**WHAT THE TASK REQUIRES:**
Pull every "show" line out of the data below.

Top of RECORD SET

theorem State.rd_lt (s : State) (x : Fld) : s.rd x < 2 ^ x.w := Nat.mod_lt _ (by positivity)

theorem execRingDisable_on (hr : r.val < 4) (hon : s.ringOn fn.val r.val = true) : ∃ t, exec (.ringDisable fn r) s = .next t ∧
    t.ringOn fn.val r.val = false ∧ (∀ q, q ∈ t.host.requests ↔ q ∈ s.host.requests ∧ q.src ≠ .host fn.val r.val) ∧
    (∀ c, c ∈ t.host.done ↔ c ∈ s.host.done ∧ c.src ≠ .host fn.val r.val) := by
  have bit : s.rd (R.HST_FN_CTL_CR_EN fn.val) / 2 ^ r.val % 2 = 1 := by simpa [State.ringOn] using hon
  refine ⟨_, next_congr ((if_pos hr).trans (if_pos hon)), ?_, fun q => ?_, fun c => ?_⟩
  · rw [State.ringOn, State.rd_wr_same _ _ (show 0 + 4 ≤ 32 by decide)]
    have cleared := enable_bit_cleared (State.rd_lt s _) hr bit
    exact beq_eq_false_iff_ne.mpr (by rw [show (R.HST_FN_CTL_CR_EN fn.val).w = 4 from rfl, cleared]; decide)
  · simp only [State.wr_host, State.withdrawRing, List.mem_filter, bne_iff_ne]
  · simp only [State.wr_host, State.withdrawRing, List.mem_filter, bne_iff_ne]

end

/-! #### Tenant ranges -/

section
variable {s : State} {fn base count : Nat}

theorem execTenantRangeWrite_eq {fn : Fin 256} {b : Fin 1024} {c : Fin 2048} (hfn : 0 < fn.val)
    (hv : s.pfVerdict (R.HST_FN_TENANT_BASE fn.val).off true = .ok) (hf : s.fuseFailed = false) :
    exec (.tenantRangeWrite fn b c) s = .next (if s.rangeOk fn.val b.val c.val then
      (s.wr (R.HST_FN_TENANT_BASE fn.val) b.val).wr (R.HST_FN_TENANT_COUNT fn.val) c.val else s.fnError fn.val 0x200) :=
  next_congr ((State.pfWrite_ok hv hf).trans (if_neg hfn.ne'))

/-- An accepted range lies in T0001 to T1023, beside every other VF's, and its function has no ring enabled (R310). -/
theorem State.rangeOk_spec (h : s.rangeOk fn base count = true) (hcount : 0 < count) :
    1 ≤ base ∧ base + count ≤ 1024 ∧ s.eqOn fn = false ∧ s.rd (R.HST_FN_CTL_CR_EN fn) = 0 ∧
      ∀ g t, 1 ≤ g → g < 256 → g ≠ fn → base ≤ t → t < base + count → s.inRange g t = false := by
  unfold State.rangeOk at h
  simp only [Bool.and_eq_true, Bool.or_eq_true, beq_iff_eq, decide_eq_true_eq, List.all_eq_true, List.mem_range, Bool.not_eq_true'] at h
  obtain ⟨⟨⟨bounds, free⟩, rings⟩, events⟩ := h
  obtain ⟨low, high⟩ := bounds.resolve_left (by omega)
  refine ⟨low, high, events, rings, fun g t hg hlt hne ht ht' => ?_⟩
  have apart := free (g - 1) (by omega)
  rw [Nat.sub_add_cancel hg] at apart
  unfold State.inRange
  generalize s.tenantRange g = range at apart
  simp only [Bool.and_eq_false_iff, decide_eq_false_iff_not]
  omega

end

/-! #### Function resets -/

/-- What a ring's disabling leaves: the function's record but for the events that wait, and every register but its enables' and the
records' counts. -/
structure RingDisableKeeps (fn : Nat) (s t : State) : Prop where
  vfEnabled : (t.fnState fn).vfEnabled = (s.fnState fn).vfEnabled
  regs : RegsBut [0x10000 + 0x100 * fn, 0x68, 0x6c] s t

namespace RingDisableKeeps

variable {fn : Nat} {s t u : State}

theorem refl (fn : Nat) (s : State) : RingDisableKeeps fn s s := ⟨rfl, fun _ _ => rfl⟩

theorem trans (h : RingDisableKeeps fn s t) (h' : RingDisableKeeps fn t u) : RingDisableKeeps fn s u :=
  ⟨h'.vfEnabled.trans h.vfEnabled, fun o ho => (h'.regs o ho).trans (h.regs o ho)⟩

theorem of_host (h : (t.fnState fn).vfEnabled = (s.fnState fn).vfEnabled) (hregs : t.regs = s.regs) : RingDisableKeeps fn s t :=
  ⟨h, fun o _ => by rw [State.reg, hregs, State.reg]⟩

theorem withdrawRing (fn r : Nat) (s : State) : RingDisableKeeps fn s (s.withdrawRing fn r) := of_host rfl rfl

theorem wr (s : State) (x : Fld) (v : Nat) (hx : x.off ∈ [0x10000 + 0x100 * fn, 0x68, 0x6c]) : RingDisableKeeps fn s (s.wr x v) :=
  ⟨rfl, fun _ ho => State.reg_wr_other s v fun e => ho (e ▸ hx)⟩

theorem dropRecords (fn g : Nat) (s : State) : RingDisableKeeps fn s (s.dropRecords g) := by
  unfold State.dropRecords State.pmBacklog
  dsimp only
  split
  · exact refl fn s
  · refine RingDisableKeeps.trans ?_ (wr _ _ _ (by simp [R.GLB_PM_BACKLOG_RECORDS]))
    refine RingDisableKeeps.trans ?_ (wr _ _ _ (by simp [R.GLB_PM_STAT_EXPORT_LOST]))
    exact ⟨rfl, fun _ _ => rfl⟩

theorem disableEvents (fn : Nat) (s : State) : RingDisableKeeps fn s (s.wrB (R.HST_FN_CTL_EQ_EN fn) false) :=
  wr s (R.HST_FN_CTL_EQ_EN fn) _ (by simp [R.HST_FN_CTL_EQ_EN])

theorem dropWaiting (fn : Nat) (s : State) : RingDisableKeeps fn s (s.modFn fn fun x => { x with waiting := [] }) := by
  refine of_host ?_ rfl
  rw [State.modFn, State.fnState_setFn_same]

theorem ringDisable (fn r : Nat) (s : State) : RingDisableKeeps fn s (s.ringDisable fn r) := by
  unfold State.ringDisable
  split
  · split
    · exact (withdrawRing fn r s).trans (wr _ (R.HST_FN_CTL_CR_EN fn) _ (by simp [R.HST_FN_CTL_CR_EN]))
    · exact refl fn s
  · split
    · exact (dropRecords fn fn s).trans ((disableEvents fn _).trans (dropWaiting fn _))
    · exact refl fn s

theorem ringsDisabled (fn : Nat) (s : State) : RingDisableKeeps fn s ((List.range 5).foldl (fun s r => s.ringDisable fn r) s) :=
  List.foldlRecOn (motive := RingDisableKeeps fn s) _ _ (refl fn s) fun _ ht r _ => ht.trans (ringDisable fn r _)

end RingDisableKeeps

section
variable {s : State} {fn g : Nat}

theorem State.flr_fnState : (s.flr fn).fnState fn = { vfEnabled := (s.fnState fn).vfEnabled } := by
  unfold State.flr
  dsimp only
  rw [State.fnState_setFn_same]
  exact congrArg (fun b => ({ vfEnabled := b } : FnState)) (RingDisableKeeps.ringsDisabled fn s).vfEnabled

/-- Registers outside a range keep their values when the range is reset. -/
theorem State.reg_resetRegs (s : State) {lo hi o : Nat} (ho : ¬(lo ≤ o ∧ o ≤ hi)) : (s.resetRegs lo hi).reg o = s.reg o := by
  unfold State.resetRegs State.reg
  dsimp only
  induction s.regs with
  | nil => rfl
  | cons p l ih =>
    obtain ⟨j, v⟩ := p
    by_cases hj : o = j
    · subst hj
      rw [List.filter_cons_of_pos (by simp; omega)]
      simp only [Tab.get, if_true]
    · rw [List.filter_cons, Tab.get, if_neg hj, ← ih]
      split
      · rw [Tab.get, if_neg hj]
      · rfl

/-- An FLR of another function leaves a function's tenant range alone. -/
theorem State.flr_tenant (hne : g ≠ fn) : (s.flr fn).reg (R.HST_FN_TENANT_BASE g).off = s.reg (R.HST_FN_TENANT_BASE g).off := by
  unfold State.flr R.HST_FN_TENANT_BASE
  dsimp only
  refine (State.reg_setReg_other _ _ (by omega)).trans ((State.reg_resetRegs _ (by omega)).trans ?_)
  exact (RingDisableKeeps.ringsDisabled fn s).regs _ (by simp; omega)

Bottom of RECORD SET

**SOLUTION TO THE PROBLEM:**
  · rw [State.ringOn, State.rd_wr_same _ _ (show 0 + 4 ≤ 32 by decide)]
    exact beq_eq_false_iff_ne.mpr (by rw [show (R.HST_FN_CTL_CR_EN fn.val).w = 4 from rfl, cleared]; decide)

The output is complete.